• [What is being asked] Go through the entries below and return every line that contains "working".
|---|
/-! ### Calibration (R520 to R523) -/

/-- The OTP word of a calibration item, by the item code CAL.SET uses (R142): 0x0100 + logical vat, 0x0200 + sensor,
0x0300 + monitor, 0x0400 tag tuning. An oscillator item takes the value of the position bound to the vat. -/
def calOtp (s : State) (item : Nat) : Option Nat :=
  if 0x100 ≤ item ∧ item < 0x122 then some (0x80 + phys s (item - 0x100))
  else if 0x200 ≤ item ∧ item < 0x208 then some (0xA2 + (item - 0x200))
  else if 0x300 ≤ item ∧ item < 0x312 then some (0xAA + (item - 0x300))
  else if item = 0x400 then some 0xBC
  else none
/-- FACTORY of an item. -/
def calFactory (s : State) (item : Nat) : BitVec 16 :=
  match calOtp s item with
  | some o => otpWord s o
  | none => 0
/-- BOUND of an item (R520). -/
def calBound (s : State) (item : Nat) : Nat :=
  if (calOtp s item).isNone then 0 else if item < 0x300 then 16
  else if item < 0x310 then (if (calFactory s item).toNat < 1500 then 10 else 25)
  else if item = 0x310 then 25 else if item = 0x311 then 10 else 4
/-- The key under which an item's stored offset stands in `monitors` (OFFSET is kept per item). -/
def calOffset (s : State) (item : Nat) : BitVec 16 := tget (fun _ => 0) s.calOffsets item
/-- A signed offset held to its bound (R521). -/
def clampOffset (b : Nat) (v : BitVec 16) : BitVec 16 :=
  if (b : Int) < v.toInt then BitVec.ofNat 16 b else if v.toInt < -(b : Int) then BitVec.ofInt 16 (-(b : Int)) else v
/-- EFFECTIVE of an item: FACTORY + OFFSET (R521). -/
def calEffective (s : State) (item : Nat) : BitVec 16 := calFactory s item + calOffset s item
/-- The tamper source whose detector an item's threshold belongs to, if it is one that settles (R523): monitors 2r and
2r + 1 serve source r, 16 serves 38; sensors 0-5 serve 12 and 13, 6-7 serve 14 and 15. -/
def calSources (item : Nat) : List Nat :=
  if 0x300 ≤ item ∧ item < 0x310 then [(item - 0x300) / 2] else if item = 0x310 then [38]
  else if 0x200 ≤ item ∧ item < 0x206 then [12, 13] else if 0x206 ≤ item ∧ item < 0x208 then [14, 15] else []
/-- Write an item's offset (R521 to R523): clamped, applied at once, its detectors settling; monitors 16 and 17 and
sensors 0-5 keep their EFFECTIVE value in the battery domain. -/
def setOffset (s : State) (item : Nat) (v : BitVec 16) : State :=
  let c := clampOffset (calBound s item) v
  let s := if c = v then s else setBit s R.CAL_STATUS 15 true
  let s := { s with calOffsets := tset (fun _ => 0) s.calOffsets item c }
  let s := (calSources item).foldl (fun s i => setSrc s i { getSrc s i with settling := true }) s
  if item = 0x310 ∨ item = 0x311 ∨ (0x200 ≤ item ∧ item < 0x206) then
    { s with bat := { s.bat with monitors := tset (fun _ => 0) s.bat.monitors item (calEffective s item) } }
  else s
/-- Write CAL_ITEM: an undefined code is stored as any other (R6), sets NO_ITEM and selects nothing (R524). -/
def writeCalItem (s : State) (v : BitVec 16) : State :=
  let s := setReg s R.CAL_ITEM v
  if (calOtp s v.toNat).isSome then s else setBit s R.CAL_STATUS 12 true
/-- A write of the selected item's offset (R521); with none selected nothing is written. -/
def writeCalOffset (s : State) (v : BitVec 16) : State :=
  let i := (getReg s R.CAL_ITEM).toNat
  if (calOtp s i).isSome then setOffset s i v else s
/-- CAL_OFFSET (R521). -/
def execCalOffset (value : BitVec 16) (s : State) : Host.Outcome State Fault Refusal := .next (writeCalOffset s value)
/-- SETTLING_END (R523). -/
def execSettlingEnd (item : BitVec 16) (s : State) : Host.Outcome State Fault Refusal :=
  .next ((calSources item.toNat).foldl (fun s i => setSrc s i { getSrc s i with settling := false }) s)

end Sys2Proof.Machine
end

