/-! ### Masks and reseeds (R271) -/

/-- One reseed of 256 bits. -/
def reseed (s : State) (p : Nat) : DrawRes × State :=
  match internalDraw s p 1 256 with
  | (.served, s) => (.served, modMac (countReg s (R.MAC_RESEEDS p) 0xFFFF) p (fun u => { u with sinceReseed := 0, dry := false }))
  | (.waits, s) => (.waits, s)
  | (.stopped, s) => (.stopped, modMac s p (fun u => { u with dry := true }))
/-- `n` reseeds one after the other. -/
def reseeds (p : Nat) : Nat → State → DrawRes × State
  | 0, s => (.served, s)
  | n + 1, s =>
    match reseed s p with
    | (.served, s) => reseeds p n s
    | other => other
/-- Process blocks: a reseed after every 256, counted across jobs, and one first while the last has failed. -/
def useBlocks (s : State) (p blocks : Nat) : DrawRes × State :=
  if blocks = 0 then (.served, s)
  else
    let u := (getVat s p).mac
    let since := if u.dry then 0 else u.sinceReseed
    match reseeds p (b2n u.dry + (since + blocks) / 256) s with
    | (.served, s) => (.served, modMac s p (fun u => { u with sinceReseed := (since + blocks) % 256 }))
    | (.waits, t) => (.waits, modVat s p (fun v => { v with wants := (getVat t p).wants }))
    | other => other

/-! ### The working key and the result -/

/-- LABEL and CONTEXT of a derivation context block (R264). -/
def contextBlock (ws : List Word) : Bytes × Bytes :=
  let n := (ws.getD 0 zeroWord).val.toNat
  let c := (ws.getD 1 zeroWord).val.toNat
  ((unpackWords ((ws.drop 2).take 16)).take n, (unpackWords ((ws.drop 18).take 17)).take c)

/-- The working key of a job and the blocks forming it takes, or the STATUS it ends with (R256, R258, R263). -/
def formKey (s : State) (p : Nat) (j : MacJob) : Except Nat (Bytes × Nat) :=
  let u := (getVat s p).mac
  if j.ksrc = 0 then
    if rootLoaded u j.root then
      let (l, c) := contextBlock j.keyWords
      let n := keyBytesOf j.ktype
      .ok (kdf (rootKey s j.root) l c (8 * n), kdfBlocks l.length c.length (8 * n))
    else .error mNO_ROOT
  else if j.ksrc = 1 then
    if u.ownerRoot then
      let b := unpackWords j.keyWords
      let n := leAt b 14 2
      match kwUnwrap (recordKey s (leAt b 0 2) (leAt b 2 1)) (slice b 32 n) with
      | none => .error mINTEGRITY
      | some a =>
        if a.take 4 = slice b 4 4 then
          if j.op = 0x22 ∨ (ktypeOk j.op j.ktype = true ∧ (a.drop 16).length = keyBytesOf j.ktype) then
            .ok (a.drop 16, kdfBlocks 11 3 256 + kwBlocks n)
          else .error mBAD_KEY
        else .error mINTEGRITY
    else .error mNO_ROOT
  else if j.op = 0x21 then
    if u.ownerRoot then
      .ok (recordKey s ((j.input.getD 0 zeroWord).val.toNat) ((j.input.getD 1 zeroWord).val.toNat % 256), kdfBlocks 11 3 256)
    else .error mNO_ROOT
  else if j.ksrc = 2 then .ok ((unpackWords j.keyWords).take (if j.op = 0x20 then 32 else keyBytesOf j.ktype), 0)
  else .ok ([], 0)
|---|
• [Solution to this problem]
/-! ### The working key and the result -/
/-- The working key of a job and the blocks forming it takes, or the STATUS it ends with (R256, R258, R263). -/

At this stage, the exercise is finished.